Note from the editor: These next few days, we will be re-publishing note-worthy content from the Wisdump archive. This particular article was originally posted by Paul Scrivens on November 10th, 2006.
The Web 2.0 world seems to have a problem regarding traffic. It seems to be the measure of success for a website and because of this many sites either get unnoticed or their true value doesn’t really show. On the other hand you have sites the receive a large amount of traffic yet really do nothing for anyone so how does traffic play in these situations? Finally, there is no end-all solution for measuring traffic so anyone can throw out some numbers and who are we to call them out on it or not because it wouldn’t be too hard to find a program that makes those numbers look realistic.
Let’s explore a couple of scenarios.
1. You have a site that gets 10,000 uniques per day, yet you generate no revenue and almost no discussion. Does the site have the same value as the person doing 5,000 uniques per day and making $1500 a month along with having some great discussions?
2. 2 million uniques a month is nothing to sneeze at, but what if you breakdown what those 2 million uniques really mean? What if those uniques were distributed over 150 sites? When you first think about it, it still seems like a big number but look a little deeper.
- 2,000,000 / 150 = 13,333 uniques per month per site
- 13,333 / 30 = 444 uniques per day per site
Now how many sites do you know do at least 444 uniques per day? I was able to make the 2,000,000 into 444 through two simple calculations. That doesn’t mean the 2M isn’t an important number, but you have to be careful of how you use it.

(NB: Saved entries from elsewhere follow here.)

-- ==== Sys2Proof/Laws/Made.lean ====
section
/-! SUPPORT. What the composite operations over zones, links and reports can do, said once: every state they lead to is made
from the first by record changes that keep a record's body, zone changes, postings, flags, requests, purges and vacated
slots. An invariant that these keep is kept by all of them. -/

namespace Sys2Proof.Machine

/-- A change of a record that leaves what the registry and the Lane Allocator hold of it, and keeps its link block in range. -/
structure Record.Keeps (r t : Record) : Prop where
  serial : t.serial = r.serial
  kind : t.kind = r.kind
  zone : t.zone = r.zone
  member : t.member = r.member
  settings : t.settings = r.settings
  version : t.version = r.version
  current : t.current = r.current
  next : t.next = r.next
  isMember : t.isMember = true → r.isMember = true
  link : r.link.InRange → t.link.InRange

/-- `Made s t`: t is made from s by the primitive changes. -/
inductive Made (s : State) : State → Prop where
  | start : Made s s
  | record {t : State} (m : Made s t) (h : Nat) (f : Record → Record)
      (k : ∀ r, t.rec? h = some r → Record.Keeps r (f r)) : Made s (t.modRec h f)
  | zone {t : State} (m : Made s t) (z : Nat) (f : Zone → Zone) : Made s (t.modZone z f)
  | post {t : State} (m : Made s t) (x : Target) (mark : Mark) (u : Bool) : Made s (t.post x mark u)
  | raise {t : State} (m : Made s t) (f : Flag) : Made s (t.raise f)
  | request {t : State} (m : Made s t) (d : Nat) (msg : Msg) : Made s (t.request d msg)
  | purge {t : State} (m : Made s t) (p : QueueEntry → Bool) : Made s (t.setQueue (t.queue.filter p))
  | drop {t : State} (m : Made s t) (h : Nat) : Made s (t.dropRecord h)

theorem Made.trans {s t u : State} (a : Made s t) (b : Made t u) : Made s u := by
  induction b with
  | start => exact a
  | record _ h f k ih => exact ih.record h f k
  | zone _ z f ih => exact ih.zone z f
  | post _ x mark v ih => exact ih.post x mark v
  | raise _ f ih => exact ih.raise f
  | request _ d msg ih => exact ih.request d msg
  | purge _ p ih => exact ih.purge p
  | drop _ h ih => exact ih.drop h

theorem Made.foldl {α : Type} {op : State → α → State} (h : ∀ s a, Made s (op s a)) (l : List α) (s : State) :
    Made s (l.foldl op s) := by
  induction l generalizing s with
  | nil => exact .start
  | cons a l ih => exact (h s a).trans (ih (op s a))

/-- A further change made under a condition. -/
theorem Made.cond {s t u : State} (c : Prop) [Decidable c] (m : Made s t) (k : Made t u) : Made s (if c then u else t) := by
  split
  · exact m.trans k
  · exact m

/-! ### The primitives that have names -/

theorem Made.setZoneState (s : State) (z : Nat) (st : ZoneState) : Made s (s.setZoneState z st) := Made.start.zone z _

theorem Made.zoneEnters (s : State) (z : Nat) (st : ZoneState) : Made s (s.zoneEnters z st) :=
  (Made.setZoneState s z st).post _ _ _

theorem Made.zoneClears (s : State) (z : Nat) : Made s (s.zoneClears z) := (Made.setZoneState s z _).post _ _ _

theorem Made.purgeDest (s : State) (h : Nat) : Made s (s.purgeDest h) := Made.start.purge _

theorem Made.purgeHop (s : State) (h : Nat) : Made s (s.purgeHop h) := Made.start.purge _

theorem Made.bumpChildVersion (s : State) (p : Nat) : Made s (s.bumpChildVersion p) :=
  Made.start.record p _ fun _ _ => ⟨rfl, rfl, rfl, rfl, rfl, rfl, rfl, rfl, id, id⟩

/-- A change of a record's condition block alone. -/
theorem Made.setCond (s : State) (h : Nat) (f : Record → Condition) :
    Made s (s.modRec h fun r => { r with cond := f r }) :=
  Made.start.record h _ fun _ _ => ⟨rfl, rfl, rfl, rfl, rfl, rfl, rfl, rfl, id, id⟩

theorem Made.setLink (s : State) (h : Nat) (st : LinkState) : Made s (s.setLink h st) :=
  Made.start.record h _ fun _ _ =>
    ⟨rfl, rfl, rfl, rfl, rfl, rfl, rfl, rfl, id, fun k => ⟨k.lqf, k.missRun, k.history, k.live, k.snap⟩⟩

/-! ### Zones -/

theorem Made.prealarmTest (s : State) (z : Nat) : Made s (s.prealarmTest z) := by
  unfold State.prealarmTest
  split
  · split
    · exact Made.zoneClears s z
    · exact .start
  · exact .start

theorem Made.rearmKnocker (s : State) (h : Nat) : Made s (s.rearmKnocker h) :=
  (Made.start.request h .rearm).trans (Made.setCond _ h _)

theorem Made.offerAlarm (s : State) (z h : Nat) (k : Kind) : Made s (s.offerAlarm z h k) := by
  unfold State.offerAlarm
  split
  · exact .start
  · split
    · exact .start
    · rename_i st rearm _
      cases rearm with
      | true => exact (Made.zoneEnters s z st).trans (Made.rearmKnocker _ h)
      | false => exact Made.zoneEnters s z st

theorem Made.offerPrealarm (s : State) (z : Nat) : Made s (s.offerPrealarm z) := by
  unfold State.offerPrealarm
  split
  · split
    · exact Made.zoneEnters s z _
    · exact .start
  · exact .start

theorem Made.applyFire (s : State) (h : Nat) (fs : FireState) : Made s (s.applyFire h fs) := by
  unfold State.applyFire
  split
  · exact .start
  · rename_i r _
    dsimp only
    generalize (if (r.kind == Kind.callPoint && fs == FireState.prealarm) = true then FireState.none else fs) = g
    split
    · exact .start
    · have m := Made.setCond s h fun r =>
        { r.cond with fire := g, latched := r.cond.latched || g == .alarm }
      split
      · exact (m.post _ _ _).cond _ (Made.offerAlarm _ _ _ _)
      · exact (m.cond _ (Made.offerPrealarm _ _)).cond _ (Made.prealarmTest _ _)
      · exact (m.post _ _ _).cond _ (Made.prealarmTest _ _)

theorem Made.disableZone (s : State) (z : Nat) : Made s (s.disableZone z) := Made.start.zone z _

theorem Made.enableZone (s : State) (z : Nat) : Made s (s.enableZone z) := by
  unfold State.enableZone
  refine Made.cond _ (((Made.start (s := s)).zone z _).trans (Made.foldl (fun s m => ?_) _ _)) (Made.offerPrealarm _ _)
  split
  · split
    · exact Made.offerAlarm _ _ _ _
    · exact .start
  · exact .start

theorem Made.setDisabled (s : State) (h : Nat) (d : Bool) : Made s (s.modRec h fun r => { r with disabled := d }) :=
  Made.start.record h _ fun _ _ => ⟨rfl, rfl, rfl, rfl, rfl, rfl, rfl, rfl, id, id⟩

theorem Made.disableRecord (s : State) (h : Nat) : Made s (s.disableRecord h) := by
  unfold State.disableRecord
  split
  · exact .start
  · exact (Made.setDisabled s h true).trans (Made.prealarmTest _ _)

theorem Made.enableRecord (s : State) (h : Nat) : Made s (s.enableRecord h) := by
  unfold State.enableRecord
  have m := Made.setDisabled s h false
  dsimp only
  split
  · exact m
  · split
    · split
      · exact m.trans (Made.offerAlarm _ _ _ _)
      · exact m.trans (Made.offerPrealarm _ _)
      · exact m
    · exact m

3. One site does over 2 million pageviews a month. That is a ridiculously high number for a single site whether your ego wants to admit it or not. However, what if I were to tell you that over 1 million uniques visit the site every month as well, would you still be as impressed? Again, 1 million uniques is nothing to sneeze at, but you would hope that a site can do more than 2:1 ratio when it comes to PVs and uniques.

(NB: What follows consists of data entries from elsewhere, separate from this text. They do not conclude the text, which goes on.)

-- ==== Sys2Proof/Tests/Slice0.lean ====
section
/-! SUPPORT. Tests: worked examples and tables of the manual (each test names its source), the checks of WellFormed, words
written out from Table 11-2, and for every statement with hypotheses a witness that meets them together. -/

namespace Sys2Proof.Tests

open Sys2Proof Sys2Proof.Machine

/-! ### Small states -/

/-- A link as LINKED with LQF 480. -/
def goodLink : LinkBlock := { LinkBlock.fresh with state := .linked, lqf := some 480 }

/-- A record of a kind at an address with a parent and an allocation. -/
def device (serial : Serial) (k : Kind) (zone member parent : Nat) (a : Option Alloc) : Record :=
  { serial := serial, kind := k, zone := zone, member := member, lifecycle := .active,
    settings := { sensitivity := 2, indicator := .alarmOnly, cadence := 8, parent := parent },
    version := 2, disabled := false, current := a, next := none, link := goodLink, cond := Condition.fresh,
    timing := none, route := freshRoute k 7 }

/-- Relay 1, its child 2, the direct detector 3, the RETIRING detector 4 and the PENDING call point 5. -/
def devices : Tbl Record :=
  [(1, device 0x11 .relay 1 1 0 (some { lane := 1, cadence := 8, phase := 0 })),
   (2, device 0x22 .detector 1 2 1 none),
   (3, device 0x33 .detector 1 3 0 (some { lane := 1, cadence := 8, phase := 1 })),
   (4, { device 0x44 .detector 2 1 0 (some { lane := 2, cadence := 4, phase := 0 }) with lifecycle := .retiring 0 }),
   (5, { device 0x55 .callPoint 2 2 0 (some { lane := 1, cadence := 8, phase := 2 }) with
         lifecycle := .pending, link := LinkBlock.fresh })]

/-- Zone 1 SINGLE, zone 2 DOUBLE_KNOCK, both QUIET. -/
def zones2 : Tbl Zone :=
  [(1, { mode := .single, window := 60, disabled := false, state := .quiet }),
   (2, { mode := .doubleKnock, window := 20, disabled := false, state := .quiet })]

/-- A RUNNING network in slot 1 of frame 9, whose cell of lane 1 is record 3's. -/
def world : State :=
  { State.reset with
    records := devices, zones := zones2, timer := { frame := 9, phase := .inSlot 1 },
    network := { State.reset.network with state := .running, formingCount := 8, synth := .locked } }

/-- The same devices in a HALTED network. -/
def still : State := { world with timer := { frame := 9, phase := .stopped }, network := State.reset.network }

/-- The network with a frame end's steps. -/
def ended (due : FrameEndDue) (st : NetState) : State :=
  { world with timer := { frame := 127, phase := .frameEnd due }, network := { world.network with state := st } }

/-- The network with a zone's state. -/
def zoned (m : ZoneMode) (st : ZoneState) : State :=
  { world with zones := [(1, { mode := m, window := 60, disabled := false, state := st })] }

/-- Relay 1, its children 2 (a relay), 3, 5 (RETIRING) and 6 (PENDING), and 4 below relay 2. -/
def family : Tbl Record :=
  [(1, device 0x11 .relay 1 1 0 (some { lane := 1, cadence := 8, phase := 1 })),
   (2, device 0x22 .relay 1 2 1 none),
   (3, device 0x33 .detector 1 3 1 none),
   (4, device 0x44 .detector 1 4 2 none),
   (5, { device 0x55 .detector 1 5 1 none with lifecycle := .retiring 9 }),
   (6, { device 0x66 .detector 1 6 1 none with lifecycle := .pending, link := LinkBlock.fresh })]

/-- The small network with those six records and a link block of relay 1. -/
def carried (link : LinkBlock) : State :=
  { world with
    records := Tbl.set family 1 { device 0x11 .relay 1 1 0 (some { lane := 1, cadence := 8, phase := 1 }) with link := link },
    queue := [{ dest := 4, msg := .settings }, { dest := 6, msg := .joinGrant }] }

/-- The same with relay 1 LOST, so that the ACTIVE records below it are UNREACHABLE. -/
def severed : State :=
  { carried { goodLink with state := .lost, history := List.replicate 7 .heard } with
    records := (carried { goodLink with state := .lost, history := List.replicate 7 .heard }).records.map fun e =>
      if e.2.isActive && e.1 != 1 then (e.1, { e.2 with link := { e.2.link with state := .unreachable } }) else e }

/-- The record of handle h of the six. -/
def memberAt (h : Nat) : Record := (Tbl.get family h).getD (device 0 .detector 1 1 0 none)

/-- The record of handle h of the small states. -/
def deviceAt (h : Nat) : Record := (Tbl.get devices h).getD (device 0 .detector 1 1 0 none)

/-! ### The checks of WellFormed -/

theorem test_wellFormed_read : Instr.wellFormed (.readRecord 160) = true := by decide
theorem test_illFormed_byte_field : Instr.wellFormed (.readRecord 256) = false := by decide
theorem test_illFormed_two_byte_field : Instr.wellFormed (.ackFlags 65536) = false := by decide
theorem test_illFormed_signed_field :
    Instr.wellFormed (.setParameters none none none none none none (some (-129)) none none none) = false := by decide
theorem test_illFormed_plan_entry :
    Instr.wellFormed (.setParameters none (some [256]) none none none none none none none none) = false := by decide
theorem test_illFormed_frame_length :
    Instr.wellFormed (.setParameters none (some (List.replicate 253 1)) none none none none none none none none) = false := by
  decide +kernel
theorem test_illFormed_malformed_that_parses : Instr.wellFormed (.malformedRequest [0x5A, 0x24, 0x02, 0x00, 0x00]) = false := by
  decide
theorem test_wellFormed_malformed : Instr.wellFormed (.malformedRequest [0x5A, 0x24, 0x02, 0x00]) = true := by decide
theorem test_illFormed_instant : Instr.wellFormed (.uplinkFrameReceived 500000 (-80) []) = false := by decide
theorem test_illFormed_zone : Instr.wellFormed (.zoneWindowExpiry 33) = false := by decide
theorem test_illFormed_handle : Instr.wellFormed (.retireGraceExpiry 0) = false := by decide

/-! ### Transactions written out from Table 11-2 and the numbers of 11.1 -/

theorem test_decode_enrol :
    decodeTransaction [0x5A, 0x01, 0x0F, 0x00, 0xFF, 0x3A, 0x0C, 0x4F, 0x1E, 0x27, 0x00, 0x03, 0x04, 0x00, 0x02, 0x01,
      0x00, 0x10] = .enrol 0x3A0C4F1E27 0 3 4 0 2 1 16 := by decide
theorem test_decode_amend_two_fields :
    decodeTransaction [0x5A, 0x02, 0x04, 0x00, 0x11, 0x03, 0x02] = .amend 3 none none none (some 2) none none none := by
  decide
theorem test_decode_define_zone :
    decodeTransaction [0x5A, 0x09, 0x06, 0x00, 0x0F, 0x04, 0x02, 0x14, 0x00] = .defineZone 4 2 20 0 := by decide
theorem test_decode_read_lane : decodeTransaction [0x5A, 0x0E, 0x03, 0x00, 0x01, 0x03] = .readLane 3 := by decide
theorem test_decode_open_commissioning :
    decodeTransaction [0x5A, 0x10, 0x12, 0x00, 0x7F, 0x3A, 0x0C, 0x00, 0x00, 0x00, 0x10, 0x01, 0x00, 0x00, 0x00, 0x00,
      0x00, 0x00, 0x00, 0x02, 0x58] = .openCommissioning 0x3A0C000000 16 1 0 0 0 600 := by decide
theorem test_decode_change_channel : decodeTransaction [0x5A, 0x15, 0x03, 0x00, 0x01, 0x02] = .changeChannel 2 := by decide
theorem test_decode_ack_flags : decodeTransaction [0x5A, 0x1C, 0x04, 0x00, 0x01, 0x02, 0x01] = .ackFlags 0x201 := by decide
theorem test_decode_start : decodeTransaction [0x5A, 0x1F, 0x02, 0x00, 0x00] = .start := by decide
theorem test_decode_set_parameters :
    decodeTransaction [0x5A, 0x21, 0x06, 0x00, 0x42, 0x02, 0x00, 0x07, 0xBA] =
      .setParameters none (some [0, 7]) none none none none (some (-70)) none none none := by decide
theorem test_decode_answer_read : decodeTransaction [0xA5, 0, 0, 0] = .answerRead 3 := by decide
theorem test_decode_absent_mandatory_field :
    decodeTransaction [0x5A, 0x0E, 0x02, 0x00, 0x00] = .malformedRequest [0x5A, 0x0E, 0x02, 0x00, 0x00] := by decide
theorem test_decode_mark_beyond_fields : decodeRequest [0x5A, 0x0E, 0x03, 0x00, 0x03, 0x03] = none := by decide
theorem test_decode_other_leading_byte : decodeTransaction [0x00, 0x1F] = .malformedRequest [0x00, 0x1F] := by decide
theorem test_table_words_spell_nothing : decodeTableWord 8 0 = none := rfl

Now take into account another factor with example #3. There are plenty of sites that do more traffic, but do those sites pull in an average of $60,000 per month? Looking at that stat would you take a site that does 2M uniques and 5M PVs or the site above that does half that and pulls in the money?

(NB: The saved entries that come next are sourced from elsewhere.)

-- ==== Sys2Proof/Tests/Slice0.lean ====
section
/-! SUPPORT. Tests. Expected results are the spec's own vectors (95_test_vectors.md, the worked examples of the
instruction rules) or are worked out by hand from the rule named. The last section meets the hypotheses of the
statements. -/

namespace Sys2Proof.Tests

open Sys2Proof.Machine Sys2Proof.Safety

/-! ## Well-formedness (R78): one ill-formed term for each check -/

theorem test_rti_is_ill_formed : (Instr.rti 0).wellFormed = false := by decide
theorem test_res_is_ill_formed : (Instr.res 0xFFF).wellFormed = false := by decide
theorem test_vector_x1F_is_ill_formed : (Instr.trap 0 0x1F).wellFormed = false := by decide
theorem test_vector_x26_is_ill_formed : (Instr.trap 0 0x26).wellFormed = false := by decide
theorem test_vectors_x20_x25_are_well_formed :
    (Instr.trap 0 0x20).wellFormed = true ∧ (Instr.trap 0xF 0x25).wellFormed = true := by decide

/-! ## Decoding and encoding: words written out from the formats of R73 and the opcode map of R75 -/

/-- `w` decodes to `i`, and `i` encodes to `w`. -/
abbrev Encodes (w : Word) (i : Instr) : Prop := decodeWord w = i ∧ encode i = w

theorem test_encoding_add : Encodes 0b0001_000_001_0_00_010 (.add 0 1 2) := by decide
theorem test_encoding_addImm : Encodes 0b0001_001_001_1_11110 (.addImm 1 1 0b11110) := by decide
theorem test_encoding_and : Encodes 0b0101_011_001_0_00_010 (.and 3 1 2) := by decide
theorem test_encoding_andImm : Encodes 0b0101_010_010_1_00000 (.andImm 2 2 0) := by decide
theorem test_encoding_not : Encodes 0b1001_100_101_111111 (.not 4 5) := by decide
theorem test_encoding_br : Encodes 0b0000_101_000000101 (.br 0b101 5) := by decide
theorem test_encoding_jmp : Encodes 0b1100_000_011_000000 (.jmp 3) := by decide
theorem test_encoding_jsr : Encodes 0b0100_1_10000000000 (.jsr 0x400) := by decide
theorem test_encoding_jsrr : Encodes 0b0100_0_00_011_000000 (.jsrr 3) := by decide
theorem test_encoding_ld : Encodes 0b0010_001_000000001 (.ld 1 1) := by decide
theorem test_encoding_ldi : Encodes 0b1010_010_000000001 (.ldi 2 1) := by decide
theorem test_encoding_ldr : Encodes 0b0110_100_101_111111 (.ldr 4 5 0b111111) := by decide
theorem test_encoding_lea : Encodes 0b1110_000_000000010 (.lea 0 2) := by decide
theorem test_encoding_st : Encodes 0b0011_011_111111110 (.st 3 0x1FE) := by decide
theorem test_encoding_sti : Encodes 0b1011_000_000000001 (.sti 0 1) := by decide
theorem test_encoding_str : Encodes 0b0111_001_010_000000 (.str 1 2 0) := by decide
theorem test_encoding_trap : Encodes 0b1111_1111_00100101 (.trap 0b1111 0x25) := by decide
theorem test_encoding_rti : Encodes 0b1000_000000000001 (.rti 1) := by decide
theorem test_encoding_res : Encodes 0b1101_111111111111 (.res 0xFFF) := by decide

/-- R77: the spec's words with stray bits set. -/
theorem test_stray_bits_ignored :
    decodeWord 0x1018 = .add 0 0 0 ∧ decodeWord 0x9040 = .not 0 1 ∧ decodeWord 0xCEFF = .jmp 3 ∧
      decodeWord 0b0100_0_11_011_111111 = .jsrr 3 := by decide

theorem test_decode_takes_two_bytes :
    decode [0x10, 0x42, 0x30] = .ok (.add 0 1 2, [0x30]) ∧ decode [0x10] = .error (.truncated 1) := by decide
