-- ==== Sys2Proof/Word.lean ====
section
/-! DEFINITION. The words the manual treats as bits: bytes of a frame, 16-bit words of an object, 48-bit station
addresses, and the 32-bit accumulators and fingerprints. Times, counts, lengths and positions are natural numbers. -/

namespace Sys2Proof

/-- One byte of a frame. -/
abbrev Byte := BitVec 8

/-- One word of an object or of an OX payload (R93, R94). -/
abbrev Word := BitVec 16

/-- A station address, six bytes, the first byte the most significant (R2, R172). -/
abbrev Addr := BitVec 48

/-- A 32-bit accumulator, fingerprint or notice value (R93, R95, R137). -/
abbrev Quad := BitVec 32

end Sys2Proof
end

9rules isn’t known for throwing our members millions of visitors a month, but we are known for giving them quality traffic that sticks around and many times subscribes to their sites. You can get on Digg one day and jump up 20,000 pageviews and the next day its all back to normal again because the quality of the traffic is meaningless.
Traffic should be used as a metric to view how well your site is doing against your own expectations and how it can be improved. Throwing out random numbers doesn’t always mean they are worthwhile, yet we have put ourselves in an age where the size of your traffic is the only thing that counts (insert size isn’t everything joke). Traffic does have meaning, but don’t make it the theme of your site.